Afourth-generation Napa Valley craftsman, Philip Beltrami doesn’t just make wooden furniture, he uncovers history.

Part expert woodworker and part historian, over the years he has shifted away from construction to focus on crafting tables, chests and other furniture pieces that are beautiful to look at while they also reveal layers of stories contained within the reclaimed wood itself.

Like a true magician, Beltrami reanimates old wine barrels, ancient wooden wine tanks and discarded planks from barns and demolished structures from some of the region’s first wineries. Look closely at any of his pieces and you will see intricate wood-grain patterns from trees cut down long ago, maybe a retained handdrilled dowel or two, perhaps the red stain from an ancient wine or barrel end cuts that look saw-tooth jagged, even a few bungholes from where an enormous corked plugged an ancient wine barrel from years past.

Beltrami’s furniture pieces are works of art. They are built by a man with deep roots to the region, often using tools left to him by old timers after they

passed away. Each piece is a reflection of nature’s grandeur, his love of craft and a deep reverence for history and effort, as if giving a respectful nod to those longpast trees and also to the men and woman who have made the valley what it is today.

GIVING VOICE TO THE PAST

“Growing up, I learned how to listen,” he said. “When I listened closely I learned how to work with my hands and how to build.”

We sat in his workshop — an old converted garage at his home in St. Helena. Every shelf and surface was replete with tools that looked as if they might have time-traveled from a blacksmith’s shop from centuries earlier. It’s a slow, peaceful place, one where you might notice something surprising within something long forgotten.

“I was taught to respect not only the material but also all the skill and many hours of work that were needed to create something of use,” he said. “When I build anything I feel like I am giving voice to that past. To me, the remembering and sharing of memories is a big part of each piece I make.”

Beltrami grew up in St. Helena and graduated from high school in 1981. He was the football quarterback who took his small-town team to a 1980 winning season, and in the same year he earned the most valuable player award for his role on the baseball team. After graduation he immediately started working construction, following in the footsteps of many of his family members.

ANGELO BORLA

Sometime in the late 1800s, Beltrami’s great-great-granduncle, Angelo Borla, immigrated to the Napa Valley from the tiny village of Medeglia within the Ticino canton of Switzerland, which boarders Italy. Even in 2010 only 355 residents lived in Medeglia. And although since 1803 Ticino has been one of the 26 cantons forming the Swiss Confederation, for centuries this remote region within the foothills of the Alps has had the influence of a confluence of cultures — Swiss, German, Italian and Celtic. However, then, like today, the official language of Ticino was Italian.

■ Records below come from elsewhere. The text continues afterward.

/-- The merging example of rule R142. -/
theorem test_vpmovzxbwEvex512_merging : elemsAfter 16 [0x62#8, 0xF2#8, 0x7D#8, 0x49#8, 0x30#8, 0xCA#8] = [0x80,
    0xDDDD, 0x1, 0xDDDD, 0xDDDD, 0xAA, 0xDDDD, 0xFE, 0x11, 0xDDDD, 0x33, 0xDDDD, 0xDDDD, 0x99, 0xDDDD, 0xEE, 0xDDDD,
    0xE1, 0xDDDD, 0xC3, 0xB4, 0xDDDD, 0x96, 0xDDDD, 0xDDDD, 0x69, 0xDDDD, 0x4B, 0x3C, 0xDDDD, 0x1E, 0xDDDD] := by
    decide +kernel

/-- The zeroing memory example of rule R142. -/
theorem test_vpmovzxbwEvex512_zeroing : elemsAfter 16 [0x62#8, 0xF2#8, 0x7D#8, 0xC9#8, 0x30#8, 0x08#8] = [0x80, 0x0,
    0x1, 0x0, 0x0, 0xAA, 0x0, 0xFE, 0x11, 0x0, 0x33, 0x0, 0x0, 0x99, 0x0, 0xEE, 0x0, 0xE1, 0x0, 0xC3, 0xB4, 0x0,
    0x96, 0x0, 0x0, 0x69, 0x0, 0x4B, 0x3C, 0x0, 0x1E, 0x0] := by decide +kernel

/-- The merging example of rule R143. -/
theorem test_vpmovzxbdEvex128_merging : elemsAfter 32 [0x62#8, 0xF2#8, 0x7D#8, 0x09#8, 0x31#8, 0xCA#8] = [0x80,
    0xDDDDDDDD, 0x1, 0xDDDDDDDD] ++ List.replicate 12 0 := by decide +kernel

/-- The zeroing memory example of rule R143. -/
theorem test_vpmovzxbdEvex128_zeroing : elemsAfter 32 [0x62#8, 0xF2#8, 0x7D#8, 0x89#8, 0x31#8, 0x08#8] = [0x80, 0x0,
    0x1, 0x0] ++ List.replicate 12 0 := by decide +kernel

/-- The merging example of rule R144. -/
theorem test_vpmovzxbdEvex256_merging : elemsAfter 32 [0x62#8, 0xF2#8, 0x7D#8, 0x29#8, 0x31#8, 0xCA#8] = [0x80,
    0xDDDDDDDD, 0x1, 0xDDDDDDDD, 0xDDDDDDDD, 0xAA, 0xDDDDDDDD, 0xFE] ++ List.replicate 8 0 := by decide +kernel

/-- The zeroing memory example of rule R144. -/
theorem test_vpmovzxbdEvex256_zeroing : elemsAfter 32 [0x62#8, 0xF2#8, 0x7D#8, 0xA9#8, 0x31#8, 0x08#8] = [0x80, 0x0,
    0x1, 0x0, 0x0, 0xAA, 0x0, 0xFE] ++ List.replicate 8 0 := by decide +kernel

/-- The merging example of rule R145. -/
theorem test_vpmovzxbdEvex512_merging : elemsAfter 32 [0x62#8, 0xF2#8, 0x7D#8, 0x49#8, 0x31#8, 0xCA#8] = [0x80,
    0xDDDDDDDD, 0x1, 0xDDDDDDDD, 0xDDDDDDDD, 0xAA, 0xDDDDDDDD, 0xFE, 0x11, 0xDDDDDDDD, 0x33, 0xDDDDDDDD, 0xDDDDDDDD,
    0x99, 0xDDDDDDDD, 0xEE] := by decide +kernel

/-- The zeroing memory example of rule R145. -/
theorem test_vpmovzxbdEvex512_zeroing : elemsAfter 32 [0x62#8, 0xF2#8, 0x7D#8, 0xC9#8, 0x31#8, 0x08#8] = [0x80, 0x0,
    0x1, 0x0, 0x0, 0xAA, 0x0, 0xFE, 0x11, 0x0, 0x33, 0x0, 0x0, 0x99, 0x0, 0xEE] := by decide +kernel

/-- The merging example of rule R146. -/
theorem test_vpmovzxbqEvex128_merging : elemsAfter 64 [0x62#8, 0xF2#8, 0x7D#8, 0x09#8, 0x32#8, 0xCA#8] = [0x80,
    0xDDDDDDDDDDDDDDDD] ++ List.replicate 6 0 := by decide +kernel

/-- The zeroing memory example of rule R146. -/
theorem test_vpmovzxbqEvex128_zeroing : elemsAfter 64 [0x62#8, 0xF2#8, 0x7D#8, 0x89#8, 0x32#8, 0x08#8] = [0x80, 0x0]
    ++ List.replicate 6 0 := by decide +kernel
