-- ==== Sys2Proof/Machine/RegTable.lean ====
section
/-!
DEFINITION. The register map of the hub (R12 to R16, R524, R525): every register with its fields, as the field
tables of the spec give them, and the BAR0 offset of each register by name.
-/

namespace Sys2Proof

/-- Access codes of R15. -/
inductive Acc where
  | rw
  | ro
  | wo
  | rsq
  | rwh
deriving DecidableEq, Repr

/-- Apply codes of R15. -/
inductive App where
  | now
  | tick
  | idle
  | boot
deriving DecidableEq, Repr

/-- A register field: its bits, codes, reset value, and whether the settings image may load it (R15). -/
structure Field where
  hi : Nat
  lo : Nat
  acc : Acc
  rst : Nat
  ice : Bool
  app : App
  priv : Bool
deriving DecidableEq, Repr

/-- A register, or an array of `count` registers `stride` bytes apart, at an offset within its block. -/
structure RegDesc where
  off : Nat
  count : Nat
  stride : Nat
  fields : List Field
deriving DecidableEq, Repr

/-- The blocks of the address map (R524). `raw` is the raw and ECC test window. -/
inductive Blk where
  | glb
  | band
  | lodge
  | ice
  | blv
  | reg
  | pav
  | port
  | chan
  | stack
  | raw
deriving DecidableEq, Repr

/-- Registers of GLB (part 1), in offset order. -/
def regsGlb0 : List RegDesc := [
  -- GLB.ID (R526)
  ⟨0x0, 1, 0, [⟨31, 16, .ro, 0x9616, false, .now, false⟩, ⟨15, 8, .ro, 0xB0, false, .now, false⟩, ⟨7, 4, .ro, 0x0, false, .now, false⟩]⟩,
  -- GLB.CAP (R526)
  ⟨0x4, 1, 0, [⟨31, 24, .ro, 0x60, false, .now, false⟩, ⟨23, 19, .ro, 0x10, false, .now, false⟩, ⟨18, 14, .ro, 0x10, false, .now, false⟩, ⟨13, 10, .ro, 0x8, false, .now, false⟩, ⟨9, 8, .ro, 0x3, false, .now, false⟩]⟩,
  -- GLB.PRIV_PORTS (R527)
  ⟨0x10, 3, 4, [⟨31, 0, .rw, 0x0, true, .now, true⟩]⟩,
  -- GLB.PRIV_CTL (R527)
  ⟨0x1C, 1, 0, [⟨0, 0, .rw, 0x1, true, .now, true⟩]⟩,
  -- GLB.ACCESS_EVT (R528)
  ⟨0x20, 1, 0, [⟨11, 11, .rsq, 0x0, false, .now, true⟩, ⟨10, 10, .rsq, 0x0, false, .now, true⟩, ⟨9, 9, .rsq, 0x0, false, .now, true⟩, ⟨8, 8, .rsq, 0x0, false, .now, true⟩, ⟨7, 0, .rsq, 0x0, false, .now, true⟩]⟩,
  -- GLB.ACCESS_INFO (R528)
  ⟨0x24, 1, 0, [⟨31, 8, .ro, 0x0, false, .now, true⟩, ⟨7, 7, .ro, 0x0, false, .now, true⟩, ⟨6, 0, .ro, 0x0, false, .now, true⟩]⟩,
  -- GLB.CFG_REJECT_EVT (R529)
  ⟨0x28, 1, 0, [⟨8, 8, .rsq, 0x0, false, .now, true⟩, ⟨7, 0, .rsq, 0x0, false, .now, true⟩]⟩,
  -- GLB.CFG_REJECT_INFO (R529)
  ⟨0x2C, 1, 0, [⟨31, 8, .ro, 0x0, false, .now, true⟩, ⟨7, 3, .ro, 0x0, false, .now, true⟩, ⟨2, 0, .ro, 0x0, false, .now, true⟩]⟩,
  -- GLB.APPLY_PEND (R530)
  ⟨0x30, 1, 0, [⟨9, 9, .ro, 0x0, false, .now, false⟩, ⟨8, 8, .ro, 0x0, false, .now, false⟩, ⟨7, 7, .ro, 0x0, false, .now, false⟩, ⟨6, 6, .ro, 0x0, false, .now, false⟩, ⟨5, 5, .ro, 0x0, false, .now, false⟩, ⟨4, 4, .ro, 0x0, false, .now, false⟩, ⟨3, 3, .ro, 0x0, false, .now, false⟩, ⟨2, 2, .ro, 0x0, false, .now, false⟩, ⟨1, 1, .ro, 0x0, false, .now, false⟩, ⟨0, 0, .ro, 0x0, false, .now, false⟩]⟩,
  -- GLB.START_EVT (R530)
  ⟨0x34, 1, 0, [⟨10, 10, .rsq, 0x0, false, .now, true⟩, ⟨9, 9, .rsq, 0x0, false, .now, true⟩, ⟨8, 8, .rsq, 0x0, false, .now, true⟩, ⟨7, 0, .rsq, 0x0, false, .now, true⟩]⟩,
  -- GLB.INT_CTL (R531)
  ⟨0x38, 1, 0, [⟨9, 0, .rw, 0xA, true, .tick, true⟩]⟩,
  -- GLB.TICK_NUM (R530)
  ⟨0x3C, 1, 0, [⟨31, 0, .ro, 0x0, false, .now, false⟩]⟩,
  -- GLB.INT_LEVEL_LO (R531)
  ⟨0x40, 1, 0, [⟨31, 0, .ro, 0x0, false, .now, false⟩]⟩,
  -- GLB.INT_LEVEL_HI (R531)
  ⟨0x44, 1, 0, [⟨31, 0, .ro, 0x0, false, .now, false⟩]⟩,
  -- GLB.CSR_WIN (R532)
  ⟨0x48, 1, 0, [⟨31, 31, .rw, 0x0, true, .tick, true⟩, ⟨25, 0, .rw, 0x0, true, .tick, true⟩]⟩,
  -- GLB.INT_ROUTE (R533)
  ⟨0x100, 64, 4, [⟨31, 31, .rw, 0x1, true, .tick, true⟩, ⟨30, 30, .rw, 0x0, true, .tick, true⟩, ⟨5, 0, .rw, 0x0, true, .tick, true⟩]⟩]
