-- ==== Sys2Proof/Machine/Ops.lean ====
section
/-!
DEFINITION. The shared operations: accessors of the parts of State, registers in force, events and interrupts, the
address split and the interleave, credits and egress.
-/

namespace Sys2Proof.Machine

/-! ## Accessors -/

def State.port (s : State) (n : PortId) : Port := s.ports[n]
def State.modPort (s : State) (n : PortId) (f : Port → Port) : State := { s with ports := s.ports.set n (f s.ports[n]) }
def State.modLink (s : State) (n : PortId) (f : Link → Link) : State :=
  s.modPort n fun p => { p with link := f p.link }
def State.modIo (s : State) (n : PortId) (f : PortIo → PortIo) : State :=
  s.modPort n fun p => { p with io := f p.io }
def State.pav (s : State) (p : PavId) : Pav := s.pavs[p]
def State.modPav (s : State) (p : PavId) (f : Pav → Pav) : State := { s with pavs := s.pavs.set p (f s.pavs[p]) }
def State.chan (s : State) (c : ChanId) : Chan := s.chans[c]
def State.modChan (s : State) (c : ChanId) (f : Chan → Chan) : State := { s with chans := s.chans.set c (f s.chans[c]) }
def State.stk (s : State) (k : StackId) : Stk := s.stks[k]
def State.modStk (s : State) (k : StackId) (f : Stk → Stk) : State := { s with stks := s.stks.set k (f s.stks[k]) }
def State.modGlb (s : State) (f : Glb → Glb) : State := { s with glb := f s.glb }
def State.modLodge (s : State) (f : Lodge → Lodge) : State := { s with lodge := f s.lodge }
def State.modBand (s : State) (f : Band → Band) : State := { s with band := f s.band }
def State.modBlv (s : State) (f : Blv → Blv) : State := { s with blv := f s.blv }
def State.emit (s : State) (o : Out) : State := { s with outs := o :: s.outs }
def State.modPend (s : State) (f : FMap W32 → FMap W32) : State := { s with pend := f s.pend }
def State.modLast (s : State) (f : FMap Nat → FMap Nat) : State := { s with lastTick := f s.lastTick }
def State.modPairs (s : State) (f : FMap PairRegs → FMap PairRegs) : State := { s with pairs := f s.pairs }
/-- One more free value has been drawn. -/
def State.drawn (s : State) : State := { s with freeCtr := s.freeCtr + 1 }
/-- One core clock passes. -/
def State.later (s : State) : State := { s with now := s.now + 1 }

/-- The numbers of the ports, pavilions, channels and stacks, to run an operation over all of them. -/
def allPorts : List PortId := List.finRange 96
def allPavs : List PavId := List.finRange 16
def allChans : List ChanId := List.finRange 16
def allStks : List StackId := List.finRange 8

def forPorts (s : State) (f : PortId → State → State) : State := allPorts.foldl (fun s n => f n s) s
def forPavs (s : State) (f : PavId → State → State) : State := allPavs.foldl (fun s p => f p s) s
def forChans (s : State) (f : ChanId → State → State) : State := allChans.foldl (fun s c => f c s) s
def forStks (s : State) (f : StackId → State → State) : State := allStks.foldl (fun s k => f k s) s

def portOf? (n : Nat) : Option PortId := if h : n < 96 then some ⟨n, h⟩ else none
def pavOf (n : Nat) : PavId := ⟨n % 16, Nat.mod_lt _ (by decide)⟩
def chanOf (n : Nat) : ChanId := ⟨n % 16, Nat.mod_lt _ (by decide)⟩
def stkOf (n : Nat) : StackId := ⟨n % 8, Nat.mod_lt _ (by decide)⟩
/-- The stack that holds a pavilion's half (R25). -/
def stackOfPav (p : PavId) : StackId := ⟨p.val / 2, by omega⟩

/-- The hub runs: PWROK is high and no thermal trip has stopped it (R419, R428). -/
def State.alive (s : State) : Bool := s.glb.on && !s.glb.tripped

/-- The data-plane clocks run (R423 to R426, R540). -/
def State.clocksRun (s : State) : Bool := s.glb.pwr ≠ .standby && s.glb.pwr ≠ .hibernate && s.glb.pwr ≠ .exit
/-- The ports are clocked and their receivers on: not in STANDBY or HIBERNATE, nor in an EXIT before its third step (R424, R425,
R427). -/
def State.linksOn (s : State) : Bool := s.glb.pwr ≠ .standby && s.glb.pwr ≠ .hibernate && s.glb.exiting.elim true fun x => decide (2 ≤ x.2.2)

/-- A command's effect while the hub runs; a hub held in reset or tripped takes none (R419, R428). -/
def live (s : State) (f : State → State) : Host.Outcome State Fault Refusal :=
  if s.alive then .next (f s) else .next s

/-! ## Registers -/

/-- The block instance and the offset within it of a BAR0 offset (R524). -/
def blkOf (off : Nat) : Option (Blk × Nat × Nat) :=
  if off < 0x10000 then some (.glb, 0, off)
  else if off < 0x20000 then some (.band, 0, off - 0x10000)
  else if off < 0x30000 then some (.lodge, 0, off - 0x20000)
  else if off < 0x40000 then some (.ice, 0, off - 0x30000)
  else if off < 0x50000 then some (.blv, 0, off - 0x40000)
  else if off < 0x60000 then some (.reg, 0, off - 0x50000)
  else if off < 0x100000 then none
  else if off < 0x200000 then some (.pav, (off - 0x100000) / 0x10000, off % 0x10000)
  else if off < 0x380000 then some (.port, (off - 0x200000) / 0x4000, off % 0x4000)
  else if off < 0x400000 then none
  else if off < 0x500000 then some (.chan, (off - 0x400000) / 0x10000, off % 0x10000)
  else if off < 0x580000 then some (.stack, (off - 0x500000) / 0x10000, off % 0x10000)
  else if off < 0x1000000 then none
  else if off < 0x2000000 then some (.raw, 0, off - 0x1000000)
  else none

/-- The register of a list at an offset, with its index in its array. -/
def findReg (rel : Nat) : List RegDesc → Option (RegDesc × Nat)
  | [] => none
  | d :: rest =>
    if d.off ≤ rel then
      if d.count = 1 then (if rel = d.off then some (d, 0) else findReg rel rest)
      else if (rel - d.off) % d.stride = 0 && decide ((rel - d.off) / d.stride < d.count) then
        some (d, (rel - d.off) / d.stride)
      else findReg rel rest
    else findReg rel rest

/-- The register at a BAR0 offset: block, instance, index in its array and description (R525). In ports whose number
is not a multiple of 8 the counter selectors are reserved (R563). -/
def regAt (off : Nat) : Option (Blk × Nat × Nat × RegDesc) :=
  match blkOf off with
  | none => none
  | some (b, i, rel) =>
    if b = .port && i % 8 ≠ 0 && decide (0x180 ≤ rel) && decide (rel < 0x1A0) then none else
    match findReg rel b.regs with
    | none => none
    | some (d, j) => some (b, i, j, d)

/-- The value that the fields' reset values spell. -/
def fieldsReset : List Field → Nat
  | [] => 0
  | f :: rest => f.rst * 2 ^ f.lo + fieldsReset rest

/-- The reset value of the register at an offset (R15), with the index-dependent defaults of R27, R154, R155, R533. -/
def regReset (off : Nat) : W32 :=
  match regAt off with
  | none => 0
  | some (b, _, j, d) =>
    let v := fieldsReset d.fields
    if b = .glb && d.off = 0x400 then (if j % 5 = 0 then 0x3FF else 0)
    else if b = .glb && d.off = 0x100 then BitVec.ofNat 32 (0x80000000 + j)
    else if b = .glb && d.off = 0x480 && decide (0 < j) then 0x7F800000
    else if b = .glb && d.off = 0x484 && decide (0 < j) then 0
    else BitVec.ofNat 32 v

/-- The value in force of a stored register. -/
def State.rget (s : State) (off : Nat) : W32 := FMap.get regReset s.csr off
def State.rset (s : State) (off : Nat) (v : W32) : State := { s with csr := FMap.put regReset s.csr off v }
/-- Bits `hi:lo` in force of a stored register. -/
def State.rf (s : State) (off hi lo : Nat) : Nat := bitsOf (s.rget off) hi lo
def State.rbit (s : State) (off b : Nat) : Bool := (s.rget off).getLsbD b
def State.rfSet (s : State) (off hi lo v : Nat) : State := s.rset off (setBits (s.rget off) hi lo v)
/-- The bits of a register that software has written in this cc (R519). -/
def State.swWrote (s : State) (off : Nat) : W32 := (FMap.find? s.swBits off).getD 0
/-- Adds to a saturating count field; the increment is lost in a cc in which software writes the field (R102, R160, R191, R228,
R382, R441, R519, R520). -/
def State.rcount (s : State) (off hi lo n : Nat) : State :=
  if bitsOf (s.swWrote off) hi lo ≠ 0 then s else
  s.rfSet off hi lo (satAdd (s.rf off hi lo) n (2 ^ (hi + 1 - lo) - 1))
/-- Hardware clears a bit that software can write, and wins over software in this cc (R520, R557). -/
def State.hwClear (s : State) (off bit : Nat) : State :=
  let s := s.rfSet off bit bit 0
  { s with hwNow := FMap.insert s.hwNow off (setBits ((FMap.find? s.hwNow off).getD 0) bit bit 1) }
/-- The value that a register holds after the next tick (R44, R516). -/
def State.rpend (s : State) (off : Nat) : W32 := (FMap.find? s.pend off).getD (s.rget off)

/-! ## Events and interrupts -/

/-- The interrupt group of a status register (R521). -/
def intGroup (off : Nat) : Option Nat :=
  match blkOf off with
  | some (.glb, _, r) =>
    if r = 0x780 then some 0 else if r = 0x20 then some 1 else if r = 0x28 then some 2 else if r = 0x34 then some 3
    else if r = 0x810 then some 4 else if r = 0x44C then some 5
    else if r = 0x704 || r = 0x72C || r = 0x748 then some 6 else none
  | some (.band, _, r) => if r = 8 then some 7 else if r = 0x3C then some 8 else none
  | some (.lodge, _, r) => if r = 8 || r = 0x10 || r = 0x20C then some 9 else none
  | some (.ice, _, r) => if r = 0xC then some 9 else none
  | some (.reg, _, r) => if r = 0x808 then some 10 else none
  | some (.blv, _, r) => if r = 0x10 || r = 0x120 then some 11 else none
  | some (.pav, p, r) => if r = 0x100 || r = 0x150 || r = 0x180 then some (12 + p) else none
  | some (.chan, c, r) => if r = 0xC || r = 0x74 || r = 0x54 then some (28 + c) else none
  | some (.stack, k, r) => if r = 4 || r = 0x74 || r = 0x54 then some (44 + k) else none
  | some (.port, n, r) => if r = 0xC || r = 0x44 || r = 0x84 || r = 0x104 then some (52 + n / 8) else none
  | _ => none
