-- ==== Sys2Proof/Machine/Flags.lean ====
section
/-!
DEFINITION. The status registers: clearing by the event sequence.
-/

namespace Sys2Proof.Machine

/-- A status register after a write-back of its event sequence: every event bit clears when the low byte matches, and
nothing clears otherwise (R515). `bits` are the register's event bits; the sequence keeps its value. -/
def clearWord (v : W32) (bits : Nat) (w : W32) : W32 :=
  if bitsOf w 7 0 = bitsOf v 7 0 then v &&& ~~~(BitVec.ofNat 32 bits) else v

/-- LODGE.EVQ_STAT: a matching write sets OVERRUN, which is its sequence, to zero (R474, R515). -/
def clearOverrun (v : W32) (w : W32) : W32 := if bitsOf w 7 0 = bitsOf v 7 0 then setBits v 7 0 0 else v

end Sys2Proof.Machine
end

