-- ==== Sys2Proof/Machine/Codes.lean ====
section
/-!
DEFINITION. The check codes: CRC-32C, the flit FEC, the memory and stack Reed-Solomon codes, SECDED, the poison patterns
and the decode classes (R69, R70, R339 to R345), and the scrambler (R59).
-/

namespace Sys2Proof.Machine

/-! ## CRC-32C -/

/-- One bit of the reflected CRC-32C (R69). -/
def crcBits : Nat → Nat → Nat
  | 0, c => c
  | n + 1, c => crcBits n (if c.testBit 0 then (c >>> 1) ^^^ 0x82F63B78 else c >>> 1)

/-- CRC-32C of bytes with the initial value and final exclusive-or of R69. -/
def crc32c (bytes : List Byte) : W32 :=
  BitVec.ofNat 32 ((bytes.foldl (fun c b => crcBits 8 (c ^^^ b.toNat)) 0xFFFFFFFF) ^^^ 0xFFFFFFFF)

/-- One bit of the reflected CRC-32 of IEEE 802.3. -/
def ethCrcBits : Nat → Nat → Nat
  | 0, c => c
  | n + 1, c => ethCrcBits n (if c.testBit 0 then (c >>> 1) ^^^ 0xEDB88320 else c >>> 1)
/-- The frame check sequence of an Ethernet frame (R454, R591). PRESUMED: the CRC-32 of IEEE 802.3 (log entry 328). -/
def ethFcs (bytes : List Byte) : W32 :=
  BitVec.ofNat 32 ((bytes.foldl (fun c b => ethCrcBits 8 (c ^^^ b.toNat)) 0xFFFFFFFF) ^^^ 0xFFFFFFFF)

/-! ## Reed-Solomon codes -/

/-- Product in GF(2^w) with field polynomial `poly`, over `n` bits of `b`. -/
def gfMulN (w poly a b : Nat) : Nat → Nat
  | 0 => 0
  | n + 1 =>
    let r := gfMulN w poly (let a2 := a * 2; if a2.testBit w then a2 ^^^ poly else a2) (b / 2) n
    if b.testBit 0 then r ^^^ a else r

def gf8 (a b : Nat) : Nat := gfMulN 8 0x11D a b 8
def gf16 (a b : Nat) : Nat := gfMulN 16 0x1100B a b 16

/-- The two check symbols of generator (x + 1)(x + α), higher degree first (R70, R339, R340). -/
def rs2Encode (mul : Nat → Nat → Nat) (syms : List Nat) : Nat × Nat :=
  syms.foldl (fun r d => let fb := d ^^^ r.1; (r.2 ^^^ mul fb 3, mul fb 2)) (0, 0)

/-- Syndrome at a root, the highest-degree symbol first. -/
def rsSyndrome (mul : Nat → Nat → Nat) (root : Nat) (syms : List Nat) : Nat := syms.foldl (fun a d => mul a root ^^^ d) 0

/-- α to the power n. -/
def gfPow (mul : Nat → Nat → Nat) : Nat → Nat
  | 0 => 1
  | n + 1 => mul (gfPow mul n) 2

/-- The symbol in which a two-check word has its only error, with the error value; its index counts from the highest
degree. -/
def rs2Locate (mul : Nat → Nat → Nat) (syms : List Nat) : Option (Nat × Nat) :=
  let s0 := rsSyndrome mul 1 syms; let s1 := rsSyndrome mul 2 syms; let n := syms.length
  if s0 = 0 then none else
  ((List.range n).find? fun i => mul s0 (gfPow mul (n - 1 - i)) = s1).map fun i => (i, s0)

/-- Every syndrome of a two-check word is zero. -/
def rs2Clean (mul : Nat → Nat → Nat) (syms : List Nat) : Bool := rsSyndrome mul 1 syms = 0 && rsSyndrome mul 2 syms = 0

/-- Decode classes of R344. -/
inductive Cls where
  | good
  | corrected
  | poison
  | uncorrectable
deriving DecidableEq, Repr

/-- The code of a class in RAW_STAT (R370). -/
def Cls.code : Cls → Nat
  | .good => 0
  | .corrected => 1
  | .poison => 2
  | .uncorrectable => 3

/-- A decoded read: class, data and the device or symbol corrected (0x7F when none). -/
structure Dec where
  cls : Cls
  data : Line
  loc : Nat := 0x7F
deriving DecidableEq, Repr

/-! ### Main memory -/

def nib (d : Nat) (lo : Nat) : Nat := (d >>> lo) % 16

/-- Data symbol of device `d` in codeword `i` (R339, R340). -/
def memSym (g : MemGen) (data : Line) (i d : Nat) : Nat :=
  match g with
  | .d5 => (List.range 4).foldl (fun a t => a + nib data.toNat (32 * (4 * i + t) + 4 * d) * 16 ^ t) 0
  | .d4 => (List.range 2).foldl (fun a t => a + nib data.toNat (64 * (2 * i + t) + 4 * d) * 16 ^ t) 0

def memMul : MemGen → Nat → Nat → Nat
  | .d5 => gf16
  | .d4 => gf8
/-- Data devices and symbol width of a generation. -/
def memDev : MemGen → Nat
  | .d5 => 8
  | .d4 => 16
def symBits : MemGen → Nat
  | .d5 => 16
  | .d4 => 8

/-- The check bits of a line, codeword after codeword, the lower-numbered check device first (R356). -/
def memCheck (g : MemGen) (data : Line) : BitVec 128 :=
  BitVec.ofNat 128 ((List.range 4).foldl (fun a i =>
    let c := rs2Encode (memMul g) ((List.range (memDev g)).map (memSym g data i))
    a + (c.1 + c.2 * 2 ^ symBits g) * 2 ^ (2 * symBits g * i)) 0)

def memEncode (g : MemGen) (data : Line) : Stored := { data := data, check := memCheck g data }

/-- The poison pattern of a memory line (R345). -/
def memPoison (g : MemGen) : Stored :=
  { data := 0, check := BitVec.ofNat 128 (match g with
      | .d5 => (List.range 8).foldl (fun a i => a + 0x9B5D * 2 ^ (16 * i)) 0
      | .d4 => (List.range 8).foldl (fun a i => a + 0xB5 * 2 ^ (8 * i)) 0) }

The Ticino region is known for its Lake Como district, high-quality Merlot wines, sublime polenta-based dishes and craft beer. It is also known for the expert masons who built ornate cathedrals, intricate estates, grand wineries and flawless stone roads. One of the most famous stone structures in the region — the Castello Visconti — is widely thought to have been designed by Leonardo da Vinci. The masons of Ticino have been in demand for centuries.

Back in the mid- to late 1800s, when an influx of new money flooded into California because of the gold rush, a booming fur trade and the construction of railroads —the Napa Valley drew a collection of entrepreneurs, many of whom desired to build their own grand wine estates. Most of these new construction projects were modeled after those found in Europe, and many sought craftspeople from the famed Ticino region to help build them. One of them was Borla.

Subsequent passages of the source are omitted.